*The problem*: Return the data below in full. Keep each character unchanged.

*Data provided*:
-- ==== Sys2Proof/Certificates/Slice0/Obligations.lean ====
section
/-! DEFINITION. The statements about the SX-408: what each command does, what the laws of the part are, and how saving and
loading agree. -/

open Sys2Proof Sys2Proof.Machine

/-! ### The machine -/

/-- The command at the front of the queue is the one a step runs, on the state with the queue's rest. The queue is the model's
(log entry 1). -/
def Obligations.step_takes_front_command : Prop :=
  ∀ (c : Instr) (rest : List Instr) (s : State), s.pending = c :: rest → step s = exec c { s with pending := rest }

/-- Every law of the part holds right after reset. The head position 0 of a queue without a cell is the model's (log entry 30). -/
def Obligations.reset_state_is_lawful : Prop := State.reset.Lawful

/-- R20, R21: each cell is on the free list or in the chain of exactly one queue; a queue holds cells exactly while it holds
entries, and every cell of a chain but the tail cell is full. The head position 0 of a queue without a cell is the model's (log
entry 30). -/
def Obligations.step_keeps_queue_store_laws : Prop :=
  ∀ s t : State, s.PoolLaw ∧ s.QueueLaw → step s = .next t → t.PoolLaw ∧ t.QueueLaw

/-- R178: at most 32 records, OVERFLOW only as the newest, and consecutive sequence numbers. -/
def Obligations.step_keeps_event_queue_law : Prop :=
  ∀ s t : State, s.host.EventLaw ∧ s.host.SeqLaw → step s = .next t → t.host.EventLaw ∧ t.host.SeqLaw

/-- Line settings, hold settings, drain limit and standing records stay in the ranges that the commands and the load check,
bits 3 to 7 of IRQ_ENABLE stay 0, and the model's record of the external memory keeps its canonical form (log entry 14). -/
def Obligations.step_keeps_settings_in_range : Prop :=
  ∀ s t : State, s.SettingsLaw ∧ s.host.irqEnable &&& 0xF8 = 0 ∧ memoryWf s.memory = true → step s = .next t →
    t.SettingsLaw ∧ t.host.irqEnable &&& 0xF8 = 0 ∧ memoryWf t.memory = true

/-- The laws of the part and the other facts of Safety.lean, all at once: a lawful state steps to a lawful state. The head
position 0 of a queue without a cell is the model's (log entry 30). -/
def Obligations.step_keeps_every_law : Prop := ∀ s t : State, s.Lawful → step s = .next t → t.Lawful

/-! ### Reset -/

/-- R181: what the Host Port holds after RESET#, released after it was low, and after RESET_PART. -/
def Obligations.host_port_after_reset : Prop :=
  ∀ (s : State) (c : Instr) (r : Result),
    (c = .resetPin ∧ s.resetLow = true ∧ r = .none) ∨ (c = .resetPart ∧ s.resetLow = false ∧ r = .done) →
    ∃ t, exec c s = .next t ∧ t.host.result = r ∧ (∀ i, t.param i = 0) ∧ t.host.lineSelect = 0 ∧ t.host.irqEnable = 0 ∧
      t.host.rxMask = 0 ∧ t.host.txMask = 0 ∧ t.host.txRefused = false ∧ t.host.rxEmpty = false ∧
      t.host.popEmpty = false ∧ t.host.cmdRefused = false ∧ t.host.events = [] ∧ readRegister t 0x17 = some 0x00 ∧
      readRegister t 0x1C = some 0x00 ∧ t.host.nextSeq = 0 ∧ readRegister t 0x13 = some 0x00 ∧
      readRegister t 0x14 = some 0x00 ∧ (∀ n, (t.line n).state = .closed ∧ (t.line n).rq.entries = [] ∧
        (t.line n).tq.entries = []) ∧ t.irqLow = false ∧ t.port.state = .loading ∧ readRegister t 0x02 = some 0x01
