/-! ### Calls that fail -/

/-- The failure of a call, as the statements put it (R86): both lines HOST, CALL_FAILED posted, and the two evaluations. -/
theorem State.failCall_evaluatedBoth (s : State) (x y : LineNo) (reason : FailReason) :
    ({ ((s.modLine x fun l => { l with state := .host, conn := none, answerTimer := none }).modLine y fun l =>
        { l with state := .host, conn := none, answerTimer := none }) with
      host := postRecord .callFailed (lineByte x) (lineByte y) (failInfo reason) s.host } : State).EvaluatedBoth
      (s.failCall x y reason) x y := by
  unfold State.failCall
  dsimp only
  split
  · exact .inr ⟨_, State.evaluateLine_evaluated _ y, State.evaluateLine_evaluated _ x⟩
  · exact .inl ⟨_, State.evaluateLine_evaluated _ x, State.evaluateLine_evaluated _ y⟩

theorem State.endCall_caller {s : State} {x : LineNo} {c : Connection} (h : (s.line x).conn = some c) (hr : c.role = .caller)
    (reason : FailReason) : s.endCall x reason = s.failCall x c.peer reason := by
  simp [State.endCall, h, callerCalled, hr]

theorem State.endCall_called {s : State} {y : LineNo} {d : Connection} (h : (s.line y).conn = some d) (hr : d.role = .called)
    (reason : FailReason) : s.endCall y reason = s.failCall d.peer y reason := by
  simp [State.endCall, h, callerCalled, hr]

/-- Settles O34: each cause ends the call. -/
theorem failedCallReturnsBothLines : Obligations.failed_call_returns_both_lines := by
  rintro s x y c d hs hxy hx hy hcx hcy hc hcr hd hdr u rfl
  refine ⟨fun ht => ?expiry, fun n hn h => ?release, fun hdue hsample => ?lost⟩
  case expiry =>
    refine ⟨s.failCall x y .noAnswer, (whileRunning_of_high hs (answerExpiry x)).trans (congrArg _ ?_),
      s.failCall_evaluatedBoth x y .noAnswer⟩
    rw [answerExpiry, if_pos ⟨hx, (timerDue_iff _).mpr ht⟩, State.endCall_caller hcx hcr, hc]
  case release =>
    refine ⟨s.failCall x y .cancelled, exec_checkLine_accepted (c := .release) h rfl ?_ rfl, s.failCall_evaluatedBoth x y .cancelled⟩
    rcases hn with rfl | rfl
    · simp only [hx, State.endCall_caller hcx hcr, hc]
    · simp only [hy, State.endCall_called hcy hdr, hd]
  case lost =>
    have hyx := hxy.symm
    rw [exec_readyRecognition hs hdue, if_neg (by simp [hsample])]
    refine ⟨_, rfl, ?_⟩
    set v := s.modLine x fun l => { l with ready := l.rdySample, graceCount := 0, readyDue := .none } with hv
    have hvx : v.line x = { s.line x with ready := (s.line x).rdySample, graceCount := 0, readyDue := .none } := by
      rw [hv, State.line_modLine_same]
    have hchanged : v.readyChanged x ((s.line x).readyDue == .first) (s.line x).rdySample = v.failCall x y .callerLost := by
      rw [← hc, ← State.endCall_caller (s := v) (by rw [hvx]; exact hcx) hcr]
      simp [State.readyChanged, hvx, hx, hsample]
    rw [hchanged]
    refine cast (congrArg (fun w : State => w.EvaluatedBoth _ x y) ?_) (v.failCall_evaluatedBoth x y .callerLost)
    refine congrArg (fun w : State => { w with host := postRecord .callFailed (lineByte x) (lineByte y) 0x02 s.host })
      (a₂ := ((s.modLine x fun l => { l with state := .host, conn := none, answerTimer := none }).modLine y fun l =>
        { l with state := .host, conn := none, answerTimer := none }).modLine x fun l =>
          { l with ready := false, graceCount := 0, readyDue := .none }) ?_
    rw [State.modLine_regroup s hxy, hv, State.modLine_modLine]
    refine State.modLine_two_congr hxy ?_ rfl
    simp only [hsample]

*Reply to the task*:
-- ==== Sys2Proof/Certificates/Slice0/Obligations.lean ====
section
/-! DEFINITION. The statements about the SX-408: what each command does, what the laws of the part are, and how saving and
loading agree. -/

open Sys2Proof Sys2Proof.Machine

/-! ### The machine -/

/-- The command at the front of the queue is the one a step runs, on the state with the queue's rest. The queue is the model's
(log entry 1). -/
def Obligations.step_takes_front_command : Prop :=
  ∀ (c : Instr) (rest : List Instr) (s : State), s.pending = c :: rest → step s = exec c { s with pending := rest }

/-- Every law of the part holds right after reset. The head position 0 of a queue without a cell is the model's (log entry 30). -/
def Obligations.reset_state_is_lawful : Prop := State.reset.Lawful

/-- R20, R21: each cell is on the free list or in the chain of exactly one queue; a queue holds cells exactly while it holds
entries, and every cell of a chain but the tail cell is full. The head position 0 of a queue without a cell is the model's (log
entry 30). -/
def Obligations.step_keeps_queue_store_laws : Prop :=
  ∀ s t : State, s.PoolLaw ∧ s.QueueLaw → step s = .next t → t.PoolLaw ∧ t.QueueLaw

/-- R178: at most 32 records, OVERFLOW only as the newest, and consecutive sequence numbers. -/
def Obligations.step_keeps_event_queue_law : Prop :=
  ∀ s t : State, s.host.EventLaw ∧ s.host.SeqLaw → step s = .next t → t.host.EventLaw ∧ t.host.SeqLaw

/-- Line settings, hold settings, drain limit and standing records stay in the ranges that the commands and the load check,
bits 3 to 7 of IRQ_ENABLE stay 0, and the model's record of the external memory keeps its canonical form (log entry 14). -/
def Obligations.step_keeps_settings_in_range : Prop :=
  ∀ s t : State, s.SettingsLaw ∧ s.host.irqEnable &&& 0xF8 = 0 ∧ memoryWf s.memory = true → step s = .next t →
    t.SettingsLaw ∧ t.host.irqEnable &&& 0xF8 = 0 ∧ memoryWf t.memory = true

/-- The laws of the part and the other facts of Safety.lean, all at once: a lawful state steps to a lawful state. The head
position 0 of a queue without a cell is the model's (log entry 30). -/
def Obligations.step_keeps_every_law : Prop := ∀ s t : State, s.Lawful → step s = .next t → t.Lawful

/-! ### Reset -/

/-- R181: what the Host Port holds after RESET#, released after it was low, and after RESET_PART. -/
def Obligations.host_port_after_reset : Prop :=
  ∀ (s : State) (c : Instr) (r : Result),
    (c = .resetPin ∧ s.resetLow = true ∧ r = .none) ∨ (c = .resetPart ∧ s.resetLow = false ∧ r = .done) →
    ∃ t, exec c s = .next t ∧ t.host.result = r ∧ (∀ i, t.param i = 0) ∧ t.host.lineSelect = 0 ∧ t.host.irqEnable = 0 ∧
      t.host.rxMask = 0 ∧ t.host.txMask = 0 ∧ t.host.txRefused = false ∧ t.host.rxEmpty = false ∧
      t.host.popEmpty = false ∧ t.host.cmdRefused = false ∧ t.host.events = [] ∧ readRegister t 0x17 = some 0x00 ∧
      readRegister t 0x1C = some 0x00 ∧ t.host.nextSeq = 0 ∧ readRegister t 0x13 = some 0x00 ∧
      readRegister t 0x14 = some 0x00 ∧ (∀ n, (t.line n).state = .closed ∧ (t.line n).rq.entries = [] ∧
        (t.line n).tq.entries = []) ∧ t.irqLow = false ∧ t.port.state = .loading ∧ readRegister t 0x02 = some 0x01
/-! ### Calls that fail -/

/-- The failure of a call, as the statements put it (R86): both lines HOST, CALL_FAILED posted, and the two evaluations. -/
theorem State.failCall_evaluatedBoth (s : State) (x y : LineNo) (reason : FailReason) :
    ({ ((s.modLine x fun l => { l with state := .host, conn := none, answerTimer := none }).modLine y fun l =>
        { l with state := .host, conn := none, answerTimer := none }) with
      host := postRecord .callFailed (lineByte x) (lineByte y) (failInfo reason) s.host } : State).EvaluatedBoth
      (s.failCall x y reason) x y := by
  unfold State.failCall
  dsimp only
  split
  · exact .inr ⟨_, State.evaluateLine_evaluated _ y, State.evaluateLine_evaluated _ x⟩
  · exact .inl ⟨_, State.evaluateLine_evaluated _ x, State.evaluateLine_evaluated _ y⟩

theorem State.endCall_caller {s : State} {x : LineNo} {c : Connection} (h : (s.line x).conn = some c) (hr : c.role = .caller)
    (reason : FailReason) : s.endCall x reason = s.failCall x c.peer reason := by
  simp [State.endCall, h, callerCalled, hr]

theorem State.endCall_called {s : State} {y : LineNo} {d : Connection} (h : (s.line y).conn = some d) (hr : d.role = .called)
    (reason : FailReason) : s.endCall y reason = s.failCall d.peer y reason := by
  simp [State.endCall, h, callerCalled, hr]

/-- Settles O34: each cause ends the call. -/
theorem failedCallReturnsBothLines : Obligations.failed_call_returns_both_lines := by
  rintro s x y c d hs hxy hx hy hcx hcy hc hcr hd hdr u rfl
  refine ⟨fun ht => ?expiry, fun n hn h => ?release, fun hdue hsample => ?lost⟩
  case expiry =>
    refine ⟨s.failCall x y .noAnswer, (whileRunning_of_high hs (answerExpiry x)).trans (congrArg _ ?_),
      s.failCall_evaluatedBoth x y .noAnswer⟩
    rw [answerExpiry, if_pos ⟨hx, (timerDue_iff _).mpr ht⟩, State.endCall_caller hcx hcr, hc]
  case release =>
    refine ⟨s.failCall x y .cancelled, exec_checkLine_accepted (c := .release) h rfl ?_ rfl, s.failCall_evaluatedBoth x y .cancelled⟩
    rcases hn with rfl | rfl
    · simp only [hx, State.endCall_caller hcx hcr, hc]
    · simp only [hy, State.endCall_called hcy hdr, hd]
  case lost =>
    have hyx := hxy.symm
    rw [exec_readyRecognition hs hdue, if_neg (by simp [hsample])]
    refine ⟨_, rfl, ?_⟩
    set v := s.modLine x fun l => { l with ready := l.rdySample, graceCount := 0, readyDue := .none } with hv
    have hvx : v.line x = { s.line x with ready := (s.line x).rdySample, graceCount := 0, readyDue := .none } := by
      rw [hv, State.line_modLine_same]
    have hchanged : v.readyChanged x ((s.line x).readyDue == .first) (s.line x).rdySample = v.failCall x y .callerLost := by
      rw [← hc, ← State.endCall_caller (s := v) (by rw [hvx]; exact hcx) hcr]
      simp [State.readyChanged, hvx, hx, hsample]
    rw [hchanged]
    refine cast (congrArg (fun w : State => w.EvaluatedBoth _ x y) ?_) (v.failCall_evaluatedBoth x y .callerLost)
    refine congrArg (fun w : State => { w with host := postRecord .callFailed (lineByte x) (lineByte y) 0x02 s.host })
      (a₂ := ((s.modLine x fun l => { l with state := .host, conn := none, answerTimer := none }).modLine y fun l =>
        { l with state := .host, conn := none, answerTimer := none }).modLine x fun l =>
          { l with ready := false, graceCount := 0, readyDue := .none }) ?_
    rw [State.modLine_regroup s hxy, hv, State.modLine_modLine]
    refine State.modLine_two_congr hxy ?_ rfl
    simp only [hsample]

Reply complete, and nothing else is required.